Hackers using such programs achieve two objectives:

  1. Hidden or masked installation of other Trojans or viruses
  2. Tricking antivirus solutions which are unable to analyse all components

Trojan Proxies

These Trojans function as a proxy server and provide anonymous access to the Internet from victim machines. Today these Trojans are very popular with spammers who always need additional machines for mass mailings. Virus coders will often include Trojan-proxies in Trojan packs and sell networks of infected machines to spammers.

Trojan Spies

This family includes a variety of spy programs and key loggers, all of which track and save user activity on the victim machine and then forward this information to the master. Trojan-spies collect a range of information including:

  • Keystrokes
  • Logs of active applications
  • Other user actions

These Trojans are most often used to steal banking and other financial information to support online fraud.

Trojan Notifiers

These Trojans inform the 'master' about an infected machine. Notifiers confirm that a machine has been successfully infected, and send information about IP-address, open port numbers, the email address etc. of the victim machine. This information may be sent by email, to the master's website, or by ICQ.

Notifiers are usually included in a Trojan 'pack' and used only to inform the master that a Trojan has been successfully installed on the victim machine.


A rootkit is a collection of programs used by a hacker to evade detection while trying to gain unauthorized access to a computer. This is done either by replacing system files or libraries, or by installing a kernel module. The hacker installs the rootkit after obtaining user-level access: typically this is done by cracking a password or by exploiting a vulnerability. This is then used to gather other user IDs until the hacker gains root, or administrator, access to the system.
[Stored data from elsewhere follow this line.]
-- ==== Sys2Proof/Machine/State.lean ====
section
/-! DEFINITION. Everything the spec gives the block as state (10_state.md, 70_reset_and_hazards.md R256), as plain
data, and the state after reset (R39). -/

namespace Sys2Proof.Machine

/-- The latch `tgtTrigger`: a bit or "keep" (R33). -/
inductive TriggerTarget where
  | keep
  | drive (value : Bool)
deriving DecidableEq, Repr, Inhabited

/-- The update latches (R33): written by a snapshot, read by its apply. -/
structure Latches where
  tgtVelocity : Half
  tgtDirection : Direction
  tgtOutput : Bool
  tgtTrigger : TriggerTarget
  /-- The mode the snapshot chose by. R121's apply does not read it (log 16). -/
  updMode : Mode
deriving DecidableEq, Repr, Inhabited

/-- The packet buffer (20_memory.md R46a) as (offset, byte) pairs, offsets strictly rising. An offset that is not listed
holds no value, so no entry can equal what it reads as (log 6). -/
abbrev Memory := List Host.Cell

/-- The output events of R36. -/
inductive OutputEvent where
  | stepPulse (d : Direction)
  | response (p : Packet)
  | deviceResetRequest
  | bootRequest
deriving DecidableEq, Repr

/-- What happens next: a step of one of the block's agents or an event of the environment (00_scope.md R5). -/
inductive Event where
  /-- The foreground's own next transaction: EXEC, SNAP, APPLY, RESET_ACT or BOOT_ACT (42_command_sequencer.md R131). -/
  | foreground
  /-- The environment delivers a request: ACCEPT (R132). -/
  | accept (p : Packet)
  /-- The environment takes the response: RESP (R137). -/
  | respond
  /-- The timer period expires (40_pulse_generator.md R104). -/
  | tick
  /-- One cycle of `clk`, timed refinement (70_reset_and_hazards.md R256). -/
  | clock
  /-- The synchronized stop level becomes `level` (60_exceptions.md R209). -/
  | stopLevelChange (level : Bool)
  /-- The step handler runs (60_exceptions.md R207). -/
  | stepIrq
  /-- The stop handler runs (60_exceptions.md R210). -/
  | stopIrq
  /-- External reset, with the level the stop input has then (70_reset_and_hazards.md R241). -/
  | reset (level : Bool)
deriving DecidableEq, Repr

/-- The whole state. Between two steps of the model one of the events of `agenda` happens. -/
structure State where
  /-- `mode` (R16). -/
  mode : Mode
  /-- `direction` (R17). -/
  direction : Direction
  /-- `velocity` (R18). -/
  velocity : Half
  /-- `position` (R19). -/
  position : Word
  /-- `positionParams.setpoint` (R20). -/
  posSetpoint : Word
  /-- `positionParams.travelVelocity` (R21). -/
  travelVelocity : Half
  /-- `velocityParams.setpoint` (R22). -/
  velSetpoint : Half
  /-- `velocityParams.directionSetpoint` (R23). -/
  dirSetpoint : Direction
  /-- `runStatus` (R24). -/
  runStatus : RunStatus
  /-- `enable` (R25). -/
  enable : Switch
  /-- `stopInterlockEnabled` (R26). -/
  stopInterlockEnabled : Switch
  /-- `timerTop` (R27). -/
  timerTop : Nat
  /-- `outputEnabled` (R28). -/
  outputEnabled : Bool
  /-- `trigger` (R29). -/
  trigger : Bool
  /-- `dio`, bit i is output i (R30). -/
  dio : BitVec 8
  /-- `pc` (R31). -/
  pc : Phase
  /-- `pkt` (R32). -/
  pkt : Memory
  /-- The foreground's update latches (R33). -/
  latches : Latches
  /-- `halted` (R38). -/
  halted : Bool
  /-- `IE` (R34). -/
  ie : Bool
  /-- `stepPending` (R35). -/
  stepPending : Bool
  /-- `stopPending` (R35). -/
  stopPending : Bool
  /-- `stopLevel` (R37). -/
  stopLevel : Bool
  /-- `timerCount`, timed refinement (R42, R256). -/
  timerCount : Nat
  /-- The prescale counter, timed refinement (R256; log 10). -/
  prescaleCount : Nat
  /-- The output history, oldest first (R36). -/
  history : List OutputEvent
  /-- The parameters of R7. The model's own field: no step writes it (log 1). -/
  cfg : Params
  /-- The events still to happen, the next one first. The model's own field (log 3). -/
  agenda : List Event
  /-- How many free values have been drawn. The model's own field (log 9). -/
  draws : Nat
deriving DecidableEq, Repr

/-- The block raises no exception and nothing in it is a fault or a stuck state (60_exceptions.md R201,
93_implementation_defined.md part 1), so there is no fault: no step ever ends in one (log 12). -/
inductive Fault where
deriving DecidableEq, Repr

/-- Why a command has no meaning in the model. -/
inductive Refusal where
  /-- Raised by an arm of `exec` whose command has no meaning yet; no arm is such. Safe. -/
  | notModelled (mnemonic : String)
deriving DecidableEq, Repr

/-- The latches of State.reset.
DESIGN CHOICE (log 7, unsafe): R39 leaves them unspecified. -/
def Latches.reset : Latches :=
  { tgtVelocity := 0, tgtDirection := .positive, tgtOutput := false, tgtTrigger := .keep, updMode := .velocity }

/-- A block whose registers hold the reset values of its parameters (R7, R39). `pkt`, `latches` and `stopLevel` have the
values the logs 6, 7 and 8 name; `cfg`, `agenda` and `draws` are the model's own (logs 1, 3, 9). -/
def State.ofResets (p : Params) : State :=
  { mode := p.resets.mode
    direction := p.resets.direction
    velocity := p.resets.velocity
    position := p.resets.position
    posSetpoint := p.resets.posSetpoint
    travelVelocity := p.resets.travelVelocity
    velSetpoint := p.resets.velSetpoint
    dirSetpoint := p.resets.dirSetpoint
    runStatus := p.resets.runStatus
    enable := p.resets.enable
    stopInterlockEnabled := p.resets.stopInterlockEnabled
    timerTop := p.resets.timerTop
    outputEnabled := p.resets.outputEnabled
    trigger := p.resets.trigger
    dio := p.resets.dio
    pc := p.resets.pc
    pkt := []
    latches := Latches.reset
    halted := p.resets.halted
    ie := p.resets.ie
    stepPending := p.resets.stepPending
    stopPending := p.resets.stopPending
    stopLevel := false
    timerCount := p.resets.timerCount
    prescaleCount := p.resets.prescaleCount
    history := []
    cfg := p
    agenda := []
    draws := 0 }

/-- R39, R243: the block right after reset, with the parameters REF and the reset values of R39's table (logs 1, 15). -/
def State.reset : State := State.ofResets Params.ref

end Sys2Proof.Machine
end

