-- ==== Sys2Proof/Machine/Interrupts.lean ====
section
/-! DEFINITION. The stop input and the two interrupt handlers (60_exceptions.md). -/

namespace Sys2Proof.Machine

/-- R207, the body of the step handler: count when RUNNING and moving; in POSITION mode stop exactly on arrival, tested
on the value just written. -/
def stepBody (s : State) : State :=
  if s.runStatus = .running ∧ 0 < s.velocity.toNat then
    let counted := { s with position := countOne s.direction s.position }
    if counted.mode = .position ∧ counted.position = counted.posSetpoint then
      { setOutputEnabled false counted with velocity := 0 }
    else counted
  else s

/-- R207: the step handler, one transaction. -/
def stepHandler (s : State) : State := runHandler .step stepBody s

/-- R210, what the stop handler zeroes: the active mode's in-motion target. -/
def zeroTarget (s : State) : State :=
  match s.mode with
  | .position => { s with posSetpoint := s.position }
  | .velocity => { s with velSetpoint := 0 }

/-- R210, the body of the stop handler. The level is not looked at again (corner case a). -/
def stopBody (s : State) : State :=
  if s.stopInterlockEnabled = .enabled then inlineUpdate (zeroTarget { s with runStatus := .stopped }) else s

/-- R210: the stop handler, one transaction. -/
def stopHandler (s : State) : State := runHandler .stop stopBody s

/-- R209: the synchronized level changes; the asserting edge raises the request while the interlock is enabled. -/
def stopLevelChange (level : Bool) (s : State) : State :=
  let changed := { s with stopLevel := level }
  if !s.asserted && changed.asserted && decide (s.stopInterlockEnabled = .enabled) then
    { changed with stopPending := true }
  else changed

/-- A handler runs if R204 lets it; otherwise it is not entered and nothing happens (log 4). -/
def tryHandler (src : IrqSource) (s : State) : State :=
  if s.canTake src then
    match src with
    | .step => stepHandler s
    | .stop => stopHandler s
  else s

end Sys2Proof.Machine
end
The term originated in the Unix world, although it has since been applied to the techniques used by authors of Windows-based Trojans to conceal their actions. Rootkits have been used increasingly as a form of stealth to hide Trojan activity, something that is made easier because many Windows users log in with administrator rights.


These Trojans are archived files coded to sabotage the de-compressor when it attempts to open the infected archived file. The victim machine will slow or crash when the Trojan bomb explodes, or the disk will be filled with nonsense data. ArcBombs are especially dangerous for servers, particularly when incoming data is initially processed automatically: in such cases, an ArcBomb can crash the server.

There are three types of ArcBombs: incorrect header in the archive, repeating data and a series of identical files in the archive.

An incorrect archive header or corrupted data can both cause the de-compressor to crash when opening and unpacking the infected archive.

A large file containing repeating data can be packed into a very small archive: 5 gigabytes will be 200 KB when packed using RAR and 480 KB in ZIP format.

Moreover, special technologies exist to pack an enormous number of identical files in one archive without significantly affecting the size of the archive itself: for instance, it is possible to pack 10100 identical files into a 30 KB RAR file or a 230 KB ZIP file.